1,-1,Like other reviewers i saw this dress on the ...
2,-1,I wish i had read the reviews before purchasin...
3,-1,I ordered these pants in my usual size (xl) an...
4,-1,I noticed this top on one of the sales associa...


## Transforming data

In [16]:
import nltk
nltk.download('punkt')

[nltk_data] Downloading package punkt to /root/nltk_data...
[nltk_data]   Unzipping tokenizers/punkt.zip.


True

In [17]:
def tokenize(review):
    # delete commas and quotation marks, apply tokenization and join back into a string separating by spaces
    return ' '.join([str(token) for token in nltk.word_tokenize(str(review).replace(',', '').replace('"', '').lower())])
    
def prepare_data(df):
    df['sentiment'] = df['sentiment'].map(lambda sentiment : '__label__{}'.format(str(sentiment).replace('__label__', '')))
    ### BEGIN SOLUTION - DO NOT delete this comment for grading purposes
    df['sentiment'] = df['sentiment'].map(lambda review : tokenize(review)) # Replace all None
    ### END SOLUTION - DO NOT delete this comment for grading purposes
    return df

In [21]:
df = df[['sentiment', 'review_body']].reset_index(drop=True)
df = prepare_data(df_blazingtext)
df.head()

Unnamed: 0,sentiment,review_body
0,__label__-1,This suit did nothing for me. the top has zero...
1,__label__-1,Like other reviewers i saw this dress on the ...
2,__label__-1,I wish i had read the reviews before purchasin...
3,__label__-1,I ordered these pants in my usual size (xl) an...
4,__label__-1,I noticed this top on one of the sales associa...


## Split the data between training and validaions set

In [22]:
from sklearn.model_selection import train_test_split
# Split all data into 90% train and 10% holdout
df_train, df_validation = train_test_split(df, 
                                           test_size=0.10,
                                           stratify=df_blazingtext['sentiment'])

In [23]:
df_train.head()

Unnamed: 0,sentiment,review_body
4540,__label__0,Interesting slightly transparent fabric. neck...
1753,__label__-1,The cut of the bodice is very strange and unfl...
1158,__label__-1,I'll start by saying over the years i get mo...
239,__label__-1,I loved this dress before putting it on but i...
2423,__label__0,I love this blouse i've received so many comp...


### Save data to csv

In [24]:
train_path = './train.csv'
df_train[['sentiment', 'review_body']].to_csv(train_path, index=False, header=False, sep=' ')

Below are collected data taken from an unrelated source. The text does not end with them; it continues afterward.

-- ==== Sys2Proof/Laws/Tab.lean ====
section
/-! SUPPORT. Laws of the sparse tables: read after write, and the canonical form is kept. -/

namespace Sys2Proof.Machine

variable {α : Type} [DecidableEq α]

omit [DecidableEq α] in
theorem Tab.get_erase_self (d : α) (t : Tab α) (i : Nat) : Tab.get d (Tab.erase t i) i = d := by
  induction t with
  | nil => rfl
  | cons p r ih =>
    obtain ⟨k, w⟩ := p
    by_cases h : k = i
    · subst h; simpa [Tab.erase] using ih
    · simpa [Tab.erase, h, Tab.get] using ih

omit [DecidableEq α] in
theorem Tab.get_erase_ne (d : α) (t : Tab α) {i j : Nat} (h : j ≠ i) :
    Tab.get d (Tab.erase t i) j = Tab.get d t j := by
  induction t with
  | nil => rfl
  | cons p r ih =>
    obtain ⟨k, w⟩ := p
    by_cases hk : k = i
    · subst hk
      simpa [Tab.erase, Tab.get, Ne.symm h] using ih
    · by_cases hj : k = j
      · subst hj; simp [Tab.erase, hk, Tab.get]
      · simpa [Tab.erase, hk, hj, Tab.get] using ih

omit [DecidableEq α] in
theorem Tab.get_put_self (d : α) (t : Tab α) (i : Nat) (v : α) (h : ∀ p ∈ t, p.1 ≠ i) :
    Tab.get d (Tab.put t i v) i = v := by
  induction t with
  | nil => simp [Tab.put, Tab.get]
  | cons p r ih =>
    obtain ⟨k, w⟩ := p
    have hk : k ≠ i := h (k, w) (by simp)
    have hr := ih (fun p hp => h p (by simp [hp]))
    unfold Tab.put
    split
    · simp [Tab.get]
    · simpa [Tab.get, hk] using hr

omit [DecidableEq α] in
theorem Tab.get_put_ne (d : α) (t : Tab α) {i j : Nat} (v : α) (h : j ≠ i) :
    Tab.get d (Tab.put t i v) j = Tab.get d t j := by
  induction t with
  | nil => simp [Tab.put, Tab.get, Ne.symm h]
  | cons p r ih =>
    obtain ⟨k, w⟩ := p
    unfold Tab.put
    split
    · simp [Tab.get, Ne.symm h]
    · by_cases hj : k = j
      · simp [Tab.get, hj]
      · simpa [Tab.get, hj] using ih

omit [DecidableEq α] in
theorem Tab.mem_erase (t : Tab α) (i : Nat) : ∀ p ∈ Tab.erase t i, p.1 ≠ i := by
  intro p hp
  simpa using (List.mem_filter.mp hp).2

/-- Reading the index just written. -/
@[simp] theorem Tab.get_set_self (d : α) (t : Tab α) (i : Nat) (v : α) : Tab.get d (Tab.set d t i v) i = v := by
  unfold Tab.set
  split
  · next h => rw [Tab.get_erase_self, h]
  · exact Tab.get_put_self d _ i v (Tab.mem_erase t i)

/-- Writing an index leaves every other. -/
theorem Tab.get_set_ne (d : α) (t : Tab α) {i j : Nat} (v : α) (h : j ≠ i) :
    Tab.get d (Tab.set d t i v) j = Tab.get d t j := by
  unfold Tab.set
  split
  · exact Tab.get_erase_ne d t h
  · rw [Tab.get_put_ne d _ v h, Tab.get_erase_ne d t h]

@[simp] theorem Tab.get_upd_self (d : α) (t : Tab α) (i : Nat) (f : α → α) :
    Tab.get d (Tab.upd d t i f) i = f (Tab.get d t i) := Tab.get_set_self d t i _

theorem Tab.get_upd_ne (d : α) (t : Tab α) {i j : Nat} (f : α → α) (h : j ≠ i) :
    Tab.get d (Tab.upd d t i f) j = Tab.get d t j := Tab.get_set_ne d t _ h

theorem Tab.get_upd (d : α) (t : Tab α) (i j : Nat) (f : α → α) :
    Tab.get d (Tab.upd d t i f) j = if j = i then f (Tab.get d t i) else Tab.get d t j := by
  split
  · next h => rw [h, Tab.get_upd_self]
  · next h => exact Tab.get_upd_ne d t f h

/-! ### The canonical form -/

theorem Tab.wfAbove_mono (d : α) (t : Tab α) {b c : Nat} (h : c ≤ b) :
    Tab.wfAbove d b t = true → Tab.wfAbove d c t = true := by
  cases t with
  | nil => exact fun _ => rfl
  | cons p r =>
    obtain ⟨k, w⟩ := p
    simp only [Tab.wfAbove, Bool.and_eq_true, decide_eq_true_eq]
    exact fun ⟨⟨a, b⟩, c⟩ => ⟨⟨by omega, b⟩, c⟩

theorem Tab.wfAbove_erase (d : α) (t : Tab α) (i : Nat) {b : Nat} :
    Tab.wfAbove d b t = true → Tab.wfAbove d b (Tab.erase t i) = true := by
  induction t generalizing b with
  | nil => exact fun _ => rfl
  | cons p r ih =>
    obtain ⟨k, w⟩ := p
    simp only [Tab.wfAbove, Bool.and_eq_true, decide_eq_true_eq]
    intro ⟨⟨h1, h2⟩, h3⟩
    by_cases hk : k = i
    · subst hk
      have : Tab.erase ((k, w) :: r) k = Tab.erase r k := by simp [Tab.erase]
      rw [this]
      exact Tab.wfAbove_mono d _ (by omega) (ih h3)
    · have : Tab.erase ((k, w) :: r) i = (k, w) :: Tab.erase r i := by simp [Tab.erase, hk]
      rw [this]
      simp only [Tab.wfAbove, Bool.and_eq_true, decide_eq_true_eq]
      exact ⟨⟨h1, h2⟩, ih h3⟩

theorem Tab.wfAbove_put (d : α) (t : Tab α) (i : Nat) (v : α) {b : Nat} (hb : b ≤ i) (hv : v ≠ d)
    (hi : ∀ p ∈ t, p.1 ≠ i) : Tab.wfAbove d b t = true → Tab.wfAbove d b (Tab.put t i v) = true := by
  induction t generalizing b with
  | nil => intro _; simp [Tab.put, Tab.wfAbove, hb, hv]
  | cons p r ih =>
    obtain ⟨k, w⟩ := p
    have hk : k ≠ i := hi (k, w) (by simp)
    simp only [Tab.wfAbove, Bool.and_eq_true, decide_eq_true_eq]
    intro ⟨⟨h1, h2⟩, h3⟩
    unfold Tab.put
    split
    · next h =>
      simp only [Tab.wfAbove, Bool.and_eq_true, decide_eq_true_eq]
      exact ⟨⟨hb, hv⟩, ⟨⟨by omega, h2⟩, h3⟩⟩
    · next h =>
      simp only [Tab.wfAbove, Bool.and_eq_true, decide_eq_true_eq]
      exact ⟨⟨h1, h2⟩, ih (by omega) (fun p hp => hi p (by simp [hp])) h3⟩

/-- Writing an entry keeps the canonical form. -/
theorem Tab.wf_set (d : α) (t : Tab α) (i : Nat) (v : α) (h : Tab.wf d t = true) : Tab.wf d (Tab.set d t i v) = true := by
  unfold Tab.set
  split
  · exact Tab.wfAbove_erase d t i h
  · next hv => exact Tab.wfAbove_put d _ i v (Nat.zero_le i) hv (Tab.mem_erase t i) (Tab.wfAbove_erase d t i h)

/-- Changing an entry keeps the canonical form. -/
theorem Tab.wf_upd (d : α) (t : Tab α) (i : Nat) (f : α → α) (h : Tab.wf d t = true) : Tab.wf d (Tab.upd d t i f) = true :=
  Tab.wf_set d t i _ h

/-- Writing consecutive entries keeps the canonical form. -/
theorem Tab.wf_write (d : α) (t : Tab α) (i : Nat) (l : List α) (h : Tab.wf d t = true) : Tab.wf d (Tab.write d t i l) = true := by
  induction l generalizing t i with
  | nil => exact h
  | cons v r ih => exact ih _ _ (Tab.wf_set d t i v h)

/-- Writing consecutive entries leaves every index outside them. -/
theorem Tab.get_write_outside (d : α) (t : Tab α) (i : Nat) (l : List α) {j : Nat} (h : j < i ∨ i + l.length ≤ j) :
    Tab.get d (Tab.write d t i l) j = Tab.get d t j := by
  induction l generalizing t i with
  | nil => rfl
  | cons v r ih =>
    simp only [List.length_cons] at h
    show Tab.get d (Tab.write d (Tab.set d t i v) (i + 1) r) j = _
    rw [ih _ _ (by omega), Tab.get_set_ne d t v (by omega)]

/-- Reading back an entry just written. -/
theorem Tab.get_write_inside (d : α) (t : Tab α) (i : Nat) (l : List α) {j : Nat} (h1 : i ≤ j) (h2 : j < i + l.length) :
    Tab.get d (Tab.write d t i l) j = l.getD (j - i) d := by
  induction l generalizing t i with
  | nil => simp at h2; omega
  | cons v r ih =>
    simp only [List.length_cons] at h2
    show Tab.get d (Tab.write d (Tab.set d t i v) (i + 1) r) j = _
    by_cases h : j = i
    · subst h
      rw [Tab.get_write_outside d _ _ _ (by omega), Tab.get_set_self]
      simp
    · rw [ih _ _ (by omega) (by omega)]
      obtain ⟨n, hn⟩ : ∃ n, j - i = n + 1 := ⟨j - i - 1, by omega⟩
      rw [hn, show j - (i + 1) = n by omega]
      simp

omit [DecidableEq α] in
theorem Tab.read_length (d : α) (t : Tab α) (i n : Nat) : (Tab.read d t i n).length = n := by
  induction n generalizing i with
  | zero => rfl
  | succ n ih => simp [Tab.read, ih]

theorem Tab.read_getD (d e : α) (t : Tab α) (i n : Nat) {j : Nat} (h : j < n) :
    (Tab.read d t i n).getD j e = Tab.get d t (i + j) := by
  induction n generalizing i j with
  | zero => omega
  | succ n ih =>
    cases j with
    | zero => simp [Tab.read]
    | succ j =>
      have := ih (i := i + 1) (j := j) (by omega)
      simpa [Tab.read, Nat.add_assoc, Nat.add_comm 1 j] using this

end Sys2Proof.Machine
end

validaion_path = './validation.csv'
df_train[['sentiment', 'review_body']].to_csv(validaion_path, index=False, header=False, sep=' ')




### Upload data to s3 buckets

In [25]:
train_uri = sess.upload_data(bucket=bucket, key_prefix='data', path=train_path )
validation_uri = sess.upload_data(bucket=bucket, key_prefix='data', path=validaion_path )

## Training the model

### Retrieve image container

In [28]:
image_uri = sagemaker.image_uris.retrieve(framework='blazingtext',
                                          region = region
                                         )

### Create an estimator instance

In [30]:
estimator = sagemaker.estimator.Estimator(image_uri=image_uri,
                                          role=role,
                                          instance_count=1,
                                          instance_type='ml.m5.large',
                                          volume_size=30,
                                          max_run = 7200
                                         )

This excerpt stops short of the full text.